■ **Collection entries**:

-- ==== Sys2Proof/Certificates/Slice0/Obligations.lean ====
section
/-! DEFINITION. Certificates/Slice0/Obligations.lean: the statements about the device. `Issues`, `Room`, `Ends`, `EndsIn` and
the effects are Safety.lean's: an instruction issues, its history entries fit, `exec` answers the next state in which it has
retired with exactly that effect and nothing else changed. -/

open Sys2Proof Sys2Proof.Machine

/-! Row 0 to 2: integers, bits, predicates. -/

/-- IADD, ISUB, INEG, IABS and their pair forms compute the exact result and wrap it, or limit it with .sat, which sets
%sat[1] (04 R98, R101, R102). -/
def Obligations.IntegerSums : Prop :=
  ∀ (s : State) (c : Iss) (z sat : Bool),
    (∀ (o : L2) (d : Loc) (a b : Vals), s.Issues 2 o.g c → c.Room 160 → c.Reads2 o d a b →
      c.Ends (.iadd z sat o) s (c.intEffect d z sat (fun l => intOf z (a l) + intOf z (b l))) ∧
      c.Ends (.isub z sat o) s (c.intEffect d z sat (fun l => intOf z (a l) - intOf z (b l)))) ∧
    (∀ (o : L2L) (d : Loc) (a : Vals), s.Issues 3 o.g c → c.Room 160 → c.Reads2L o d a →
      c.Ends (.iaddL96 z sat o) s (c.intEffect d z sat (fun l => intOf z (a l) + intOf z o.lit)) ∧
      c.Ends (.isubL96 z sat o) s (c.intEffect d z sat (fun l => intOf z (a l) - intOf z o.lit))) ∧
    (∀ (o : L1) (d : Loc) (a : Vals), s.Issues 2 o.g c → c.Room 160 → c.Reads1 o d a →
      c.Ends (.ineg sat o) s (c.intEffect d false sat (fun l => -(a l).toInt)) ∧
      c.Ends (.iabs sat o) s (c.intEffect d false sat (fun l => ((a l).toInt.natAbs : Int)))) ∧
    (∀ (o : L2) (d : Loc × Loc) (a b : Vals64), s.Issues 2 o.g c → c.Room 304 → c.Reads2W o d a b →
      c.Ends (.iadd64 z sat o) s (c.intEffect64 d z sat (fun l => intOf z (a l) + intOf z (b l))) ∧
      c.Ends (.isub64 z sat o) s (c.intEffect64 d z sat (fun l => intOf z (a l) - intOf z (b l))))

/-- Products, extremes and quotients of two sources (04 R101, R105): the low or the high half of the exact product, the
smaller or larger by signedness, a quotient truncated toward zero with all ones for a zero divisor, a remainder with the
dividend for a zero divisor. The results of three sources, with one third source in a lane register (04 R101, R109, R112).
-/
def Obligations.IntegerResults : Prop :=
  (∀ (s : State) (c : Iss) (z : Bool),
    (∀ (o : L2) (d : Loc) (a b : Vals), s.Issues 2 o.g c → c.Room 144 → c.Reads2 o d a b →
      c.Ends (.imul o) s (laneEffect d (fun l => BitVec.ofInt 32 ((a l).toInt * (b l).toInt))) ∧
      c.Ends (.imulhi z o) s
        (laneEffect d (fun l => BitVec.ofInt 32 ((intOf z (a l) * intOf z (b l)).fdiv (2 ^ 32)))) ∧
      c.Ends (.imin z o) s (laneEffect d (fun l => if intOf z (a l) ≤ intOf z (b l) then a l else b l)) ∧
      c.Ends (.imax z o) s (laneEffect d (fun l => if intOf z (b l) ≤ intOf z (a l) then a l else b l)) ∧
      c.Ends (.idiv z o) s (laneEffect d (fun l =>
        if (b l).toNat = 0 then 0xFFFFFFFF#32 else BitVec.ofInt 32 ((intOf z (a l)).tdiv (intOf z (b l))))) ∧
      c.Ends (.irem z o) s (laneEffect d (fun l =>
        if (b l).toNat = 0 then a l else BitVec.ofInt 32 ((intOf z (a l)).tmod (intOf z (b l)))))) ∧
    (∀ (o : L2L) (d : Loc) (a : Vals), s.Issues 3 o.g c → c.Room 144 → c.Reads2L o d a →
      c.Ends (.imulL96 o) s (laneEffect d (fun l => BitVec.ofInt 32 ((a l).toInt * o.lit.toInt))) ∧
      c.Ends (.iminL96 z o) s (laneEffect d (fun l => if intOf z (a l) ≤ intOf z o.lit then a l else o.lit)) ∧
      c.Ends (.imaxL96 z o) s (laneEffect d (fun l => if intOf z o.lit ≤ intOf z (a l) then a l else o.lit)))) ∧
  (∀ (s : State) (c : Iss) (z : Bool),
    (∀ (o : L3) (d : Loc) (a b e : Vals), s.Issues 2 o.g c → c.Room 144 → c.Reads3 o d a b e →
      c.Ends (.iadd3 o) s (laneEffect d (fun l => BitVec.ofInt 32 ((a l).toInt + (b l).toInt + (e l).toInt))) ∧
      c.Ends (.imad o) s (laneEffect d (fun l => BitVec.ofInt 32 ((a l).toInt * (b l).toInt + (e l).toInt))) ∧
      c.Ends (.imadhi z o) s
        (laneEffect d (fun l => BitVec.ofInt 32 ((intOf z (a l) * intOf z (b l)).fdiv (2 ^ 32)) + e l)) ∧
      c.Ends (.bfi o) s (laneEffect d (fun l => maskOf (fun i =>
        if ((e l).extractLsb' 0 8).toNat ≤ i ∧
            i < ((e l).extractLsb' 0 8).toNat + min ((e l).extractLsb' 8 8).toNat 32
        then (a l).getLsbD (i - ((e l).extractLsb' 0 8).toNat) else (b l).getLsbD i)))) ∧
    (∀ (o : L3L) (d : Loc) (a e : Vals), s.Issues 3 o.g c → c.Room 144 → c.Reads3L o d a e →
      c.Ends (.imadL96 o) s (laneEffect d (fun l => BitVec.ofInt 32 ((a l).toInt * o.lit.toInt + (e l).toInt)))) ∧
    (∀ (g : Guard) (dv : VReg) (sa sb : Src) (cv : VReg) (t : Byte) (d : Loc) (a b e : Vals), s.Issues 3 g c →
      c.Room 144 → c.g.loc dv.toNat = .ok d → c.g.src sa = .ok a → c.g.src sb = .ok b → c.g.src (.v cv) = .ok e →
      c.Ends (.tril g dv sa sb cv t) s (laneEffect d (fun l => maskOf (fun i =>
        t.getLsbD (((a l).getLsbD i).toNat + 2 * ((b l).getLsbD i).toNat + 4 * ((e l).getLsbD i).toNat))))))

/-- Bitwise logic of two sources, complements and bit counts (04 R108, R109, R112). -/
def Obligations.BitLogic : Prop :=
  ∀ (s : State) (c : Iss),
    (∀ (o : L2) (d : Loc) (a b : Vals), s.Issues 2 o.g c → c.Room 144 → c.Reads2 o d a b →
      c.Ends (.and o) s (laneEffect d (fun l => maskOf (fun i => (a l).getLsbD i && (b l).getLsbD i))) ∧
      c.Ends (.or o) s (laneEffect d (fun l => maskOf (fun i => (a l).getLsbD i || (b l).getLsbD i))) ∧
      c.Ends (.xor o) s (laneEffect d (fun l => maskOf (fun i => (a l).getLsbD i ^^ (b l).getLsbD i))) ∧
      (∀ sx, c.Ends (.bfe sx o) s (laneEffect d (fun l => bfeW sx (a l) (b l))))) ∧
    (∀ (o : L2L) (d : Loc) (a : Vals), s.Issues 3 o.g c → c.Room 144 → c.Reads2L o d a →
      c.Ends (.andL96 o) s (laneEffect d (fun l => maskOf (fun i => (a l).getLsbD i && o.lit.getLsbD i))) ∧
      c.Ends (.orL96 o) s (laneEffect d (fun l => maskOf (fun i => (a l).getLsbD i || o.lit.getLsbD i))) ∧
      c.Ends (.xorL96 o) s (laneEffect d (fun l => maskOf (fun i => (a l).getLsbD i ^^ o.lit.getLsbD i)))) ∧
    (∀ (o : L1) (d : Loc) (a : Vals), s.Issues 2 o.g c → c.Room 144 → c.Reads1 o d a →
      c.Ends (.notW64 o) s (laneEffect d (fun l => maskOf (fun i => !(a l).getLsbD i))) ∧
      c.Ends (.popc o) s (laneEffect d (fun l => BitVec.ofNat 32 (lanesOf (a l)).length)) ∧
      c.Ends (.clz o) s (laneEffect d (fun l =>
        BitVec.ofNat 32 (((List.range 32).find? (fun i => (a l).getLsbD (31 - i))).getD 32))) ∧
      c.Ends (.brev o) s (laneEffect d (fun l => maskOf (fun i => (a l).getLsbD (31 - i)))))

/-- The 32-bit in-place forms (04 R106, R112, R119): D is also a source, p63 guards them; SWAP exchanges two registers.
Moves between lane registers, from a literal and from a uniform register (04 R119). -/
def Obligations.MovesInPlace : Prop :=
  (∀ (s : State) (c : Iss) (dv av : VReg) (d a : Loc), s.Issues 1 always c → c.Room 288 → c.g.loc dv.toNat = .ok d →
    c.g.loc av.toNat = .ok a →
    c.Ends (.addS dv av) s (laneEffect d (fun l => c.g.rdV d l + c.g.rdV a l)) ∧
    c.Ends (.subS dv av) s (laneEffect d (fun l => c.g.rdV d l - c.g.rdV a l)) ∧
    c.Ends (.xorS dv av) s (laneEffect d (fun l => c.g.rdV d l ^^^ c.g.rdV a l)) ∧
    c.Ends (.rotlS dv av) s (laneEffect d (fun l => (c.g.rdV d l).rotateLeft ((c.g.rdV a l).toNat % 32))) ∧
    c.Ends (.negS dv) s (laneEffect d (fun l => -(c.g.rdV d l))) ∧
    c.Ends (.not dv av) s (laneEffect d (fun l => ~~~(c.g.rdV a l))) ∧
    c.Ends (.mov dv av) s (laneEffect d (c.g.rdV a)) ∧
    c.Ends (.swap dv av) s { v := [(d, c.g.rdV a), (a, c.g.rdV d)] }) ∧
  (∀ (s : State) (c : Iss),
    (∀ (g : Guard) (dv : VReg) (la : LSrc) (d a : Loc), s.Issues 2 g c → c.Room 288 → c.g.loc dv.toNat = .ok d →
      c.g.lloc la = .ok a →
      c.Ends (.movW64 g dv la) s (laneEffect d (c.g.rdV a)) ∧
      c.Ends (.swapW64 g dv la) s { v := [(d, c.g.rdV a), (a, c.g.rdV d)] }) ∧
    (∀ (g : Guard) (dv : VReg) (lit : Word) (d : Loc), s.Issues 3 g c → c.Room 144 → c.g.loc dv.toNat = .ok d →
      c.Ends (.movi g dv lit) s (laneEffect d (fun _ => lit))) ∧
    (∀ (hi : Bool) (g : Guard) (dv : VReg) (k : KReg) (d : Loc), s.Issues 2 g c → c.Room 144 → c.g.loc dv.toNat = .ok d →
      c.Ends (.movk hi g dv k) s
        (laneEffect d (fun _ => (c.g.rdK k.toNat).extractLsb' (if hi then 32 else 0) 32))))

/-- Shifts and rotations by a register or by .i: an amount of 32 or more gives 0, or the sign for SAR; a rotation takes the
amount modulo 32; SHF shifts the pair hi:lo by at most 32 (04 R107, R108). -/
def Obligations.Shifts : Prop :=
  ∀ (s : State) (c : Iss),
    (∀ (o : L2) (d : Loc) (a b : Vals), s.Issues 2 o.g c → c.Room 144 → c.Reads2 o d a b →
      c.Ends (.shl (.src o)) s (laneEffect d (fun l => if 32 ≤ (b l).toNat then 0#32 else a l <<< (b l).toNat)) ∧
      c.Ends (.shr (.src o)) s (laneEffect d (fun l => if 32 ≤ (b l).toNat then 0#32 else a l >>> (b l).toNat)) ∧
      c.Ends (.sar (.src o)) s (laneEffect d (fun l => (a l).sshiftRight (min (b l).toNat 31))) ∧
      c.Ends (.rotl (.src o)) s (laneEffect d (fun l => (a l).rotateLeft ((b l).toNat % 32))) ∧
      c.Ends (.rotr (.src o)) s (laneEffect d (fun l => (a l).rotateRight ((b l).toNat % 32)))) ∧
    (∀ (g : Guard) (dv : VReg) (sa : Src) (n : BitVec 6) (d : Loc) (a : Vals), s.Issues 2 g c → c.Room 144 →
      c.g.loc dv.toNat = .ok d → c.g.src sa = .ok a →
      c.Ends (.shl (.imm g dv sa n)) s (laneEffect d (fun l => if 32 ≤ n.toNat then 0#32 else a l <<< n.toNat)) ∧
      c.Ends (.shr (.imm g dv sa n)) s (laneEffect d (fun l => if 32 ≤ n.toNat then 0#32 else a l >>> n.toNat)) ∧
      c.Ends (.sar (.imm g dv sa n)) s (laneEffect d (fun l => (a l).sshiftRight (min n.toNat 31))) ∧
      c.Ends (.rotl (.imm g dv sa n)) s (laneEffect d (fun l => (a l).rotateLeft (n.toNat % 32))) ∧
      c.Ends (.rotr (.imm g dv sa n)) s (laneEffect d (fun l => (a l).rotateRight (n.toNat % 32)))) ∧
    (∀ (r : Bool) (g : Guard) (dv : VReg) (sh sl : Src) (amt : ShfAmt) (d : Loc) (hi lo : Vals) (n : Nat → Nat),
      s.Issues 2 g c → c.Room 144 → c.g.loc dv.toNat = .ok d → c.g.src sh = .ok hi → c.g.src sl = .ok lo →
      (match amt with
        | .imm k => n = (fun _ => k.toNat)
        | .v k => ∃ v, c.g.src (.v k) = .ok v ∧ n = (fun l => (v l).toNat)) →
      c.Ends (.shf r g dv sh sl amt) s (laneEffect d (fun l =>
        if r then ((hi l ++ lo l : BitVec 64) >>> min (n l) 32).setWidth 32
        else ((hi l ++ lo l : BitVec 64) <<< min (n l) 32).extractLsb' 32 32)))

■ **What is being asked**: With the line containing "with .sat, which sets" as the last one, please set down exactly the lines of the records above from their very first line, and nothing more.

■ **Task result**:
-- ==== Sys2Proof/Certificates/Slice0/Obligations.lean ====
section
/-! DEFINITION. Certificates/Slice0/Obligations.lean: the statements about the device. `Issues`, `Room`, `Ends`, `EndsIn` and
the effects are Safety.lean's: an instruction issues, its history entries fit, `exec` answers the next state in which it has
retired with exactly that effect and nothing else changed. -/

open Sys2Proof Sys2Proof.Machine

/-! Row 0 to 2: integers, bits, predicates. -/

/-- IADD, ISUB, INEG, IABS and their pair forms compute the exact result and wrap it, or limit it with .sat, which sets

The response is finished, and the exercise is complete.